Rachat de parts sociales : le compte courant d’associé doit-il être remboursé ?

Résumé : Un associé n’est pas en droit d’obtenir l’annulation du rachat de ses parts sociales par la société en invoquant le fait que cette dernière n’a pas accédé à sa demande de remboursement de son compte courant d’associé.

Un associé est en droit de demander à tout moment à la société le remboursement des sommes qui figurent sur son compte courant d’associé. Sauf stipulation contraire, la société est alors dans l’obligation de s’exécuter. Mais attention, l’obligation qui incombe à la société de procéder au remboursement d’un compte courant d’associé est, sauf si une clause prévoit le contraire, indépendante de celle qui lui incombe de payer le prix des parts sociales qu’elle a rachetées à cet associé.

C’est ce que les juges ont affirmé dans l’affaire récente suivante. Une société d’exercice libéral à responsabilité limitée (Selarl) avait décidé de réduire son capital en procédant au rachat puis à l’annulation des parts sociales détenues par l’un de ses associés. Ce dernier avait alors demandé à la société qu’elle lui rembourse son compte courant d’associé. La société n’ayant pas accédé à sa requête, l’associé avait demandé l’annulation du rachat de ses parts. En effet, il avait fait valoir que, sauf convention contraire, le rachat par une société des parts sociales d’un associé entraîne l’obligation pour cette dernière de rembourser le compte courant de cet associé.

Deux obligations indépendantes l’une de l’autre

Mais les juges ne lui ont pas donné gain de cause.
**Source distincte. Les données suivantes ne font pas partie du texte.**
-- ==== Sys2Proof/Laws/PerInstr.lean ====
section
/-! SUPPORT. Laws/PerInstr.lean: what is said of every command as syntax, one lemma per constructor. -/

namespace Sys2Proof.Laws.FieldsLegal

/-- The fields the encoder gives a command are a legal command word (R85). -/
def Statement (i : Instr) : Prop := i.fields.wellFormed = true

theorem mvmul (s : Bank) : Statement (.mvmul s) := by cases s <;> rfl

theorem msqr (d s : Bank) : Statement (.msqr d s) := by cases d <;> cases s <;> rfl

theorem minit (d : Bank) : Statement (.minit d) := by cases d <;> rfl

theorem combine : Statement .combine := rfl

end Sys2Proof.Laws.FieldsLegal
end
Après avoir rappelé que l’obligation de la société de payer le prix des parts sociales rachetées à un associé et celle de rembourser le compte courant d’associé de cet associé sont, sauf stipulation contraire (ce qui n’était pas le cas dans cette affaire), indépendantes l’une de l’autre, ils ont estimé que l’associé n’était pas en droit d’invoquer le défaut de remboursement de son compte courant d’associé pour obtenir l’annulation de l’opération de rachat de ses parts sociales.

Cassation commerciale, 12 février 2025, n° 23-17483

Gare au cautionnement souscrit pour toutes les obligations d’une société !
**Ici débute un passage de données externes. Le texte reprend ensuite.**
/-- Performing MVMUL puts the product into `RESULT` and leaves the banks (R105). -/
theorem after_mvmul_spec (b : Bank) (s : State) :
    (after (.mvmul b) s).result = gf2Apply (s.bank b) s.vec ∧ ∀ d, (after (.mvmul b) s).bank d = s.bank d := by
  rw [after_of_next (exec_mvmul_eq b s)]
  exact ⟨rfl, fun d => by cases d <;> rfl⟩

/-- A write of `VEC` leaves the banks. -/
theorem State.bank_with_vec (b : Bank) (v : Word) (s : State) : ({ s with vec := v } : State).bank b = s.bank b := by
  cases b <;> rfl

/-- The host's pass leaves the value of its MVMUL, if it makes one, and the banks of its MSQR. -/
theorem primitivePass_spec (d : Bank) (bit : Bool) (c : Word) (s : State) :
    (primitivePass d bit c s).1 = (if bit then gf2Apply (gf2Square (s.bank d.other)) c else c) ∧
    ∀ b, (primitivePass d bit c s).2.bank b = (s.setBank d (gf2Square (s.bank d.other))).bank b := by
  have hmsqr (b : Bank) : (after (.msqr d d.other) s).bank b = (s.setBank d (gf2Square (s.bank d.other))).bank b := by
    rw [after_msqr, State.complete_bank]
  cases bit with
  | false => exact ⟨rfl, hmsqr⟩
  | true =>
    obtain ⟨hresult, hbanks⟩ := after_mvmul_spec d { after (.msqr d d.other) s with vec := c }
    rw [State.bank_with_vec, hmsqr, State.bank_setBank_same] at hresult
    exact ⟨hresult, fun b => (hbanks b).trans ((State.bank_with_vec b c _).trans (hmsqr b))⟩

/-- The state's banks are COMBINE's working banks. -/
def CombineRegs.HeldBy (r : CombineRegs) (s : State) : Prop := ∀ b, s.bank b = r.bank b

/-- The three commands before the host's loop set the banks up as COMBINE does (R131, R138). -/
theorem combineSetup_heldBy (c : Word) (n : BitVec 64) (s : State) : (combineSetup c n).HeldBy
    (after (.msqr .mat1 .mat0) (after (.msqr .mat0 .mat1) (after (.minit .mat1) s))) := by
  intro b
  rw [after_msqr, after_msqr, after_minit]
  cases b with
  | mat0 => simp [combineSetup_even]
  | mat1 => simp [combineSetup_odd]

/-- From banks COMBINE's pass `k` would start with, the host's pass `k` leaves the value and the banks that COMBINE's leaves. -/
theorem primitivePass_heldBy {r : CombineRegs} {k : Nat} {s : State} (h : (combineRun k r).HeldBy s) :
    (primitivePass (passBank k) ((combineRun k r).n.getLsbD 0) (combineRun k r).c s).1 = (combineRun (k + 1) r).c ∧
    (combineRun (k + 1) r).HeldBy
      (primitivePass (passBank k) ((combineRun k r).n.getLsbD 0) (combineRun k r).c s).2 := by
  obtain ⟨hwritten, hkept, hc, -⟩ := combineRun_succ_spec k r
  obtain ⟨hvalue, hbanks⟩ := primitivePass_spec (passBank k) ((combineRun k r).n.getLsbD 0) (combineRun k r).c s
  rw [h] at hvalue hbanks
  refine ⟨by rw [hvalue, hc], fun b => ?_⟩
  rw [hbanks]
  rcases Bank.eq_or_eq_other b (passBank k) with rfl | rfl
  · rw [State.bank_setBank_same, hwritten]
  · rw [State.bank_other_setBank, h, hkept]

/-- One turn of the host's loop: a pass, then the exit test (R138). -/
theorem primitiveLoop_succ (fuel : Nat) (d : Bank) (c : Word) (n : BitVec 64) (s : State) :
    primitiveLoop (fuel + 1) d c n s = if n >>> 1 = 0#64 then primitivePass d (n.getLsbD 0) c s
      else primitiveLoop fuel d.other (primitivePass d (n.getLsbD 0) c s).1 (n >>> 1)
        (primitivePass d (n.getLsbD 0) c s).2 := by
  rw [primitiveLoop]

/-- The host's loop, entered like COMBINE's after `k` passes with fuel for the passes that remain, leaves the value and the banks
of all passes. -/
theorem primitiveLoop_heldBy (r : CombineRegs) (fuel k : Nat) {s : State} (h : (combineRun k r).HeldBy s)
    (hlt : k < Nat.size r.n.toNat) (hle : Nat.size r.n.toNat ≤ k + fuel) :
    (primitiveLoop fuel (passBank k) (combineRun k r).c (combineRun k r).n s).1 = (combineRun (Nat.size r.n.toNat) r).c ∧
    (combineRun (Nat.size r.n.toNat) r).HeldBy
      (primitiveLoop fuel (passBank k) (combineRun k r).c (combineRun k r).n s).2 := by
  induction fuel generalizing k s with
  | zero => omega
  | succ fuel ih =>
    obtain ⟨hc, hheld⟩ := primitivePass_heldBy h
    obtain ⟨-, -, -, hn⟩ := combineRun_succ_spec k r
    simp only [primitiveLoop_succ, ← hn, combineRun_n_eq_zero_iff]
    split_ifs with hzero
    · have hlast : Nat.size r.n.toNat = k + 1 := by omega
      rw [hlast]
      exact ⟨hc, hheld⟩
    · rw [hc, ← passBank_succ]
      exact ih (k + 1) hheld (by omega) (by omega)

/-- The host's whole sequence, for a non-zero length, leaves the value and the banks of `bitlength(LEN2)` passes. -/
theorem primitiveCombine_heldBy {s : State} (hz : s.lengthNat ≠ 0) :
    (primitiveCombine s).1 = (combineRun (Nat.size s.lengthNat) (combineSetup s.crc1 s.len2)).c ∧
    (combineRun (Nat.size s.lengthNat) (combineSetup s.crc1 s.len2)).HeldBy (primitiveCombine s).2 := by
  have hpos : 0 < Nat.size s.len2.toNat := size_toNat_pos (mt s.len2_eq_zero_iff.mp hz)
  have hle : Nat.size s.len2.toNat ≤ 0 + 64 := size_toNat_le s.len2
  have hloop := primitiveLoop_heldBy (combineSetup s.crc1 s.len2) 64 0 (combineSetup_heldBy s.crc1 s.len2 s) hpos hle
  rwa [combineRun_zero, combineSetup_n, combineSetup_c, passBank_of_even rfl, s.toNat_len2, ← primitiveCombine] at hloop

/-- Settles O29: pass by pass the host's loop keeps COMBINE's value and banks. -/
theorem combineMatchesPrimitiveSequence : Obligations.CombineMatchesPrimitiveSequence := by
  intro s hz
  obtain ⟨t, ht⟩ := exec_is_next .combine s
  obtain ⟨hresult, hbanks⟩ := exec_combine_writes_combineRun hz ht
  obtain ⟨hc, hheld⟩ := primitiveCombine_heldBy hz
  refine ⟨t, ht, ?mat0, ?mat1, ?result⟩
  case mat0 => exact (hbanks .mat0).trans (hheld .mat0).symm
  case mat1 => exact (hbanks .mat1).trans (hheld .mat1).symm
  case result => rw [hresult, hc]

/-! ### The closed form (R132, R135) -/

/-- Settles O25: the zero-length branch, as one record update. -/
theorem combineZeroLengthReturnsFirst : Obligations.CombineZeroLengthReturnsFirst := by
  intro s hlo hhi
  have hz : s.len2 = 0#64 := by rw [State.len2, hlo, hhi, BitVec.zero_append_zero]
  rw [exec, execCombine_of_zero hz, State.complete_eq]

/-- Settles O26: COMBINE's closed form, on the length as a number. -/
theorem combineResultIsClosedForm : Obligations.CombineResultIsClosedForm := by
  intro s
  obtain ⟨t, ht⟩ := exec_is_next .combine s
  have hr := result_of_exec_combine ht
  refine ⟨t, ht, fun hz => ?nonzero, fun hz => result_of_exec_combine_of_zero hz ht⟩
  case nonzero => rw [hr, if_neg (mt s.len2_eq_zero_iff.mp hz), s.toNat_len2]

/-! ### The CRC-32 of a concatenation (R136) -/

/-- A bit step of the CRC-32 is a zero bit shifted in. -/
theorem crcBit_eq_gf2Apply_odd0 : crcBit = gf2Apply odd0 := funext fun v => (gf2Apply_odd0 v).symm

/-- A byte step of the CRC-32 adds the byte and shifts eight zero bits in. -/
theorem crcByte_eq_shiftBits (c : Word) (b : Byte) : crcByte c b = shiftBits 8 (c ^^^ b.setWidth 32) := by
  rw [crcByte, crcBit_eq_gf2Apply_odd0, shiftBits]

/-- A difference in the register before a message comes out shifted by the length of the message, whatever the message is. -/
theorem foldl_crcByte_xor (B : List Byte) (u v : Word) :
    B.foldl crcByte (u ^^^ v) = shiftBits (8 * B.length) u ^^^ B.foldl crcByte v := by
  induction B generalizing u v with
  | nil => rfl
  | cons b B ih =>
    have hbyte : crcByte (u ^^^ v) b = shiftBits 8 u ^^^ crcByte v b := by
      rw [crcByte_eq_shiftBits, crcByte_eq_shiftBits, BitVec.xor_assoc, shiftBits_xor]
    rw [List.foldl_cons, List.foldl_cons, hbyte, ih, shiftBits_shiftBits, List.length_cons, Nat.mul_succ]

/-- The register after `A` is `crc32 A` and the final XOR, so the CRC-32 of `A ++ B` is that of `B` with `crc32 A` shifted past
it added. -/
theorem crc32_append (A B : List Byte) : crc32 (A ++ B) = shiftBits (8 * B.length) (crc32 A) ^^^ crc32 B := by
  have hA : A.foldl crcByte 0xFFFFFFFF#32 = crc32 A ^^^ 0xFFFFFFFF#32 := by
    rw [crc32, BitVec.xor_assoc, BitVec.xor_self, BitVec.xor_zero]
  rw [crc32, List.foldl_append, hA, foldl_crcByte_xor, BitVec.xor_assoc, ← crc32]

/-- Settles O30: COMBINE's closed form is the CRC-32 of the concatenation; for an empty `B` both are `crc32 A`. -/
theorem combineObeysConcatenationLaw : Obligations.CombineObeysConcatenationLaw := by
  intro s A B hA hB hlen
  obtain ⟨t, ht, hnonzero, hzero⟩ := combineResultIsClosedForm s
  refine ⟨t, ht, ?_⟩
  by_cases hz : s.lengthNat = 0
  · have hnil : B = [] := List.eq_nil_of_length_eq_zero (hlen ▸ hz)
    rw [hzero hz, hA, hnil, List.append_nil]
  · rw [hnonzero hz, hA, hB, hlen, shiftsBy_oddPower, crc32_append]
Résumé : Le dirigeant d’une société qui s’est porté caution de toutes les dettes de celle-ci à l’égard d’une banque est tenu de couvrir celles qui résultent d’une convention conclue postérieurement à la souscription du cautionnement.
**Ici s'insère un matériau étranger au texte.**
/-! ## Canonical memories -/

theorem Memory.wfFrom_cons {lo k : Nat} {v : Byte} {m : List Host.Cell} :
    Memory.wfFrom lo ((k, v) :: m) = true ↔
      lo ≤ k ∧ k < Config.memSize ∧ v ≠ 0#8 ∧ Memory.wfFrom (k + 1) m = true := by
  simp [Memory.wfFrom, and_assoc]

/-- A canonical list that reads, at the first address of another, as that other does cannot start above it:
the byte there is not zero. -/
theorem Memory.le_head_of_read_eq {lo lo' k : Nat} {v : Byte} {m n : List Host.Cell}
    (hm : Memory.wfFrom lo ((k, v) :: m) = true) (hn : Memory.wfFrom lo' n = true)
    (h : Memory.read ((k, v) :: m) k = Memory.read n k) : lo' ≤ k := by
  by_contra hlt
  obtain ⟨-, -, hv, -⟩ := Memory.wfFrom_cons.mp hm
  rw [Memory.read_of_lt hn (by omega)] at h
  exact hv (by simpa [Memory.read] using h)

/-- Canonical lists with the same first address read alike after it if they do as a whole: below and at that
address both tails read as zero. -/
theorem Memory.read_tail_eq {k a : Nat} {v w : Byte} {m n : List Host.Cell}
    (hm : Memory.wfFrom (k + 1) m = true) (hn : Memory.wfFrom (k + 1) n = true)
    (h : Memory.read ((k, v) :: m) a = Memory.read ((k, w) :: n) a) : Memory.read m a = Memory.read n a := by
  by_cases ha : a = k
  · rw [Memory.read_of_lt hm (by omega), Memory.read_of_lt hn (by omega)]
  · simpa [Memory.read, ha] using h

theorem Memory.eq_of_read_eq {lo : Nat} {m n : List Host.Cell} (hm : Memory.wfFrom lo m = true)
    (hn : Memory.wfFrom lo n = true) (h : ∀ a < Config.memSize, Memory.read m a = Memory.read n a) : m = n := by
  induction m generalizing lo n with
  | nil =>
    cases n with
    | nil => rfl
    | cons c n =>
      obtain ⟨k, v⟩ := c
      obtain ⟨-, hk, -, -⟩ := Memory.wfFrom_cons.mp hn
      have := Memory.le_head_of_read_eq (lo' := k + 1) (n := []) hn rfl (h k hk).symm
      omega
  | cons c m ih =>
    obtain ⟨k, v⟩ := c
    obtain ⟨-, hk, hv, hm'⟩ := Memory.wfFrom_cons.mp hm
    cases n with
    | nil =>
      have := Memory.le_head_of_read_eq (lo' := k + 1) (n := []) hm rfl (h k hk)
      omega
    | cons c n =>
      obtain ⟨k', w⟩ := c
      obtain ⟨-, hk', hw, hn'⟩ := Memory.wfFrom_cons.mp hn
      have hle : k' ≤ k := Memory.le_head_of_read_eq hm
        (Memory.wfFrom_cons.mpr ⟨le_rfl, hk', hw, hn'⟩) (h k hk)
      have hge : k ≤ k' := Memory.le_head_of_read_eq hn
        (Memory.wfFrom_cons.mpr ⟨le_rfl, hk, hv, hm'⟩) (h k' hk').symm
      obtain rfl : k' = k := le_antisymm hle hge
      obtain rfl : v = w := by simpa [Memory.read] using h k' hk
      rw [ih hm' hn' fun a ha => Memory.read_tail_eq hm' hn' (h a ha)]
Très souvent, le dirigeant d’une société est amené à se porter caution pour elle envers une banque en contrepartie de l’octroi d’un crédit ou d’un découvert bancaire. Il prend ainsi l’engagement d’honorer personnellement les échéances de prêt de sa société ou le paiement du solde débiteur du compte bancaire au cas où elle serait défaillante.

Et attention, avant de signer un cautionnement, le dirigeant doit bien mesurer l’étendue de son obligation, à savoir le montant des sommes qu’il aura, le cas échéant, à débourser en lieu et place de sa société, et aussi la durée pour laquelle il s’engage en tant que caution. Car s’il s’engage pour une durée indéterminée, il sera tenu, en principe, de couvrir les dettes qui naîtront à l’avenir.

Le cautionnement souscrit sans précision de durée…

Ainsi, dans une affaire récente, les deux gérants d’une société s’étaient portés caution des engagements de celle-ci envers une banque, notamment ceux relatifs à un compte courant. Ce cautionnement était plafonné dans son montant, mais il ne l’était pas dans sa durée. Quelques années plus tard, une deuxième convention de compte courant avait été conclue ente la société et la banque.

À la suite de la défaillance de la société, la banque avait réclamé aux deux gérants cautions le paiement du solde débiteur du compte courant. Ces derniers avaient alors fait valoir qu’ils ne s’étaient engagés que pour garantir le premier compte courant, mais pas le deuxième. Et qu’en outre, la banque ne les avait pas informés de la signature de la deuxième convention de compte courant et n’avait pas sollicité leur accord pour maintenir leur engagement.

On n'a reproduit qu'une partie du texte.